Canal 6
- Country: Mexico
- Broadcast area: Northeast & North-Central Mexico and Greater Mexico City Nationwide (cable and satellite)
- Transmitters: see below
- Headquarters: Monterrey, Nuevo León, Mexico

Programming
- Language: Spanish
- Picture format: 1080i HDTV

Ownership
- Owner: Grupo Multimedios
- Key people: Francisco González

History
- Launched: February 24, 1968; 58 years ago
- Former names: Canal 12 (1968-2003); Multimedios Televisión (2003-2018);

Links
- Website: www.multimediostv.com

Availability

Terrestrial
- Digital terrestrial television (Mexico): Channel 6 (most of Mexico)

= Canal 6 (Mexico) =

Mexican television network

Canal 6 (alternately known and more well known as Multimedios Televisión) is a network of Spanish language television stations primarily concentrated in northeastern Mexico. The system is part of Grupo Multimedios. The flagship station of Multimedios is XHAW-TDT located in Monterrey, Nuevo León. Programming features locally produced news, sports, children's shows and general mass appeal variety programming. On weekdays, the network produces around twenty hours of live daily programming, with lesser amounts during the weekends and holidays.

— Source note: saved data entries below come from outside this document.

-- ==== Sys2Proof/Tests/Slice0.lean ====
section
/-!
SUPPORT. The model's own tests. Expected results are the spec's worked examples and derived vectors
(spec/95_test_vectors.md, cited by their numbers), or worked out by hand from the rule cited. The second half gives,
for every statement with hypotheses, concrete values that meet them together.
-/

namespace Sys2Proof.Tests
open Sys2Proof Sys2Proof.Machine

/-! ### Helpers -/

/-- A state with the given pc, registers and waiting events; every other register is zero. -/
def st (pc : Word) (regs : List (RegIdx × Word)) (inputs : List Input) : State :=
  { State.reset with cpu := regs.foldl (fun c r => c.writeReg r.1 r.2) { Cpu.reset with pc := pc }, inputs := inputs }

/-- What a step answers, if a next state, seen through a view. -/
def seen {α : Type} (view : State → α) (o : Host.Outcome State Fault Refusal) : Option α :=
  match o with
  | .next t => some (view t)
  | .fault _ => none
  | .refused _ => none

theorem next_of_seen {o : Host.Outcome State Fault Refusal} (h : (seen id o).isSome = true) : ∃ t, o = .next t := by
  cases o with
  | next t => exact ⟨t, rfl⟩
  | fault r => cases h
  | refused r => cases h

/-- The refusal of a step, if it is one. -/
def refusal (o : Host.Outcome State Fault Refusal) : Option Refusal :=
  match o with
  | .next _ => none
  | .fault _ => none
  | .refused r => some r

/-- A register, the pc and the response. -/
def regPcRsp (i : RegIdx) (t : State) : Word × Word × Option Response := (t.readReg i, t.cpu.pc, t.rsp)

/-! ### Well-formedness: an ill-formed term for each check is refused -/

theorem test_wf_refuses_immU_low_bits : (Instr.auipc 1#5 0x00001001#32).wellFormed = false := by decide
theorem test_wf_refuses_immI_4096 : (Instr.addi 1#5 0#5 4096#32).wellFormed = false := by decide
theorem test_wf_accepts_boundary : (Instr.addi 1#5 0#5 4095#32).wellFormed = true ∧
    (Instr.auipc 31#5 0xFFFFF000#32).wellFormed = true ∧ (Instr.add 31#5 31#5 31#5).wellFormed = true := by decide
/-- 31 characters, 33 characters, a bad character (M4, M5, M6). -/
theorem test_pattern_wf_refuses : patternWellFormed "0000000001000000000000001001001".toList = false ∧
    patternWellFormed "000000000100000000000000100100110".toList = false ∧
    patternWellFormed "0000000001000000000000001001001x".toList = false := by decide
theorem test_asm_wf_refuses : (AsmLine.add 32 0 0).wellFormed = false ∧ (AsmLine.addi 0 0 4096).wellFormed = false ∧
    (AsmLine.auipc 0 0x100000).wellFormed = false := by decide
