/-- `BIT b,r[z]` (R129, R283). -/
def Instr.bitR (b : Index8) (o : Operand8) : Instr :=
  match b, o with
  | .i0, .reg .b => .bit0B
  | .i0, .reg .c => .bit0C
  | .i0, .reg .d => .bit0D
  | .i0, .reg .e => .bit0E
  | .i0, .reg .h => .bit0H
  | .i0, .reg .l => .bit0L
  | .i0, .atHl => .bit0AtHl
  | .i0, .reg .a => .bit0A
  | .i1, .reg .b => .bit1B
  | .i1, .reg .c => .bit1C
  | .i1, .reg .d => .bit1D
  | .i1, .reg .e => .bit1E
  | .i1, .reg .h => .bit1H
  | .i1, .reg .l => .bit1L
  | .i1, .atHl => .bit1AtHl
  | .i1, .reg .a => .bit1A
  | .i2, .reg .b => .bit2B
  | .i2, .reg .c => .bit2C
  | .i2, .reg .d => .bit2D
  | .i2, .reg .e => .bit2E
  | .i2, .reg .h => .bit2H
  | .i2, .reg .l => .bit2L
  | .i2, .atHl => .bit2AtHl
  | .i2, .reg .a => .bit2A
  | .i3, .reg .b => .bit3B
  | .i3, .reg .c => .bit3C
  | .i3, .reg .d => .bit3D
  | .i3, .reg .e => .bit3E
  | .i3, .reg .h => .bit3H
  | .i3, .reg .l => .bit3L
  | .i3, .atHl => .bit3AtHl
  | .i3, .reg .a => .bit3A
  | .i4, .reg .b => .bit4B
  | .i4, .reg .c => .bit4C
  | .i4, .reg .d => .bit4D
  | .i4, .reg .e => .bit4E
  | .i4, .reg .h => .bit4H
  | .i4, .reg .l => .bit4L
  | .i4, .atHl => .bit4AtHl
  | .i4, .reg .a => .bit4A
  | .i5, .reg .b => .bit5B
  | .i5, .reg .c => .bit5C
  | .i5, .reg .d => .bit5D
  | .i5, .reg .e => .bit5E
  | .i5, .reg .h => .bit5H
  | .i5, .reg .l => .bit5L
  | .i5, .atHl => .bit5AtHl
  | .i5, .reg .a => .bit5A
  | .i6, .reg .b => .bit6B
  | .i6, .reg .c => .bit6C
  | .i6, .reg .d => .bit6D
  | .i6, .reg .e => .bit6E
  | .i6, .reg .h => .bit6H
  | .i6, .reg .l => .bit6L
  | .i6, .atHl => .bit6AtHl
  | .i6, .reg .a => .bit6A
  | .i7, .reg .b => .bit7B
  | .i7, .reg .c => .bit7C
  | .i7, .reg .d => .bit7D
  | .i7, .reg .e => .bit7E
  | .i7, .reg .h => .bit7H
  | .i7, .reg .l => .bit7L
  | .i7, .atHl => .bit7AtHl
  | .i7, .reg .a => .bit7A

/-- `RES b,r[z]` (R129, R284). -/
def Instr.resR (b : Index8) (o : Operand8) : Instr :=
  match b, o with
  | .i0, .reg .b => .res0B
  | .i0, .reg .c => .res0C
  | .i0, .reg .d => .res0D
  | .i0, .reg .e => .res0E
  | .i0, .reg .h => .res0H
  | .i0, .reg .l => .res0L
  | .i0, .atHl => .res0AtHl
  | .i0, .reg .a => .res0A
  | .i1, .reg .b => .res1B
  | .i1, .reg .c => .res1C
  | .i1, .reg .d => .res1D
  | .i1, .reg .e => .res1E
  | .i1, .reg .h => .res1H
  | .i1, .reg .l => .res1L
  | .i1, .atHl => .res1AtHl
  | .i1, .reg .a => .res1A
  | .i2, .reg .b => .res2B
  | .i2, .reg .c => .res2C
  | .i2, .reg .d => .res2D
  | .i2, .reg .e => .res2E
  | .i2, .reg .h => .res2H
  | .i2, .reg .l => .res2L
  | .i2, .atHl => .res2AtHl
  | .i2, .reg .a => .res2A
  | .i3, .reg .b => .res3B
  | .i3, .reg .c => .res3C
  | .i3, .reg .d => .res3D
  | .i3, .reg .e => .res3E
  | .i3, .reg .h => .res3H
  | .i3, .reg .l => .res3L
  | .i3, .atHl => .res3AtHl
  | .i3, .reg .a => .res3A
  | .i4, .reg .b => .res4B
  | .i4, .reg .c => .res4C
  | .i4, .reg .d => .res4D
  | .i4, .reg .e => .res4E
  | .i4, .reg .h => .res4H
  | .i4, .reg .l => .res4L
  | .i4, .atHl => .res4AtHl
  | .i4, .reg .a => .res4A
  | .i5, .reg .b => .res5B
  | .i5, .reg .c => .res5C
  | .i5, .reg .d => .res5D
  | .i5, .reg .e => .res5E
  | .i5, .reg .h => .res5H
  | .i5, .reg .l => .res5L
  | .i5, .atHl => .res5AtHl
  | .i5, .reg .a => .res5A
  | .i6, .reg .b => .res6B
  | .i6, .reg .c => .res6C
  | .i6, .reg .d => .res6D
  | .i6, .reg .e => .res6E
  | .i6, .reg .h => .res6H
  | .i6, .reg .l => .res6L
  | .i6, .atHl => .res6AtHl
  | .i6, .reg .a => .res6A
  | .i7, .reg .b => .res7B
  | .i7, .reg .c => .res7C
  | .i7, .reg .d => .res7D
  | .i7, .reg .e => .res7E
  | .i7, .reg .h => .res7H
  | .i7, .reg .l => .res7L
  | .i7, .atHl => .res7AtHl
  | .i7, .reg .a => .res7A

Throughout its broadcast week, the network produces 58 hours of news programming per week under the branding of Telediario, including a Sunday night public affairs program, Cambios. It also produces pre-game, post-game and other programming involving Monterrey's two major soccer clubs, Tigres UANL and C.F. Monterrey, and through Groupo Multimedios' half-ownership of the team as of February 2017, a media partnership with the Mexican League's Sultanes de Monterrey in baseball, including weekend home game coverage. The network also carries the home matches of Chivas over-the-air exclusively in Guadalajara, Monterrey and Torreón.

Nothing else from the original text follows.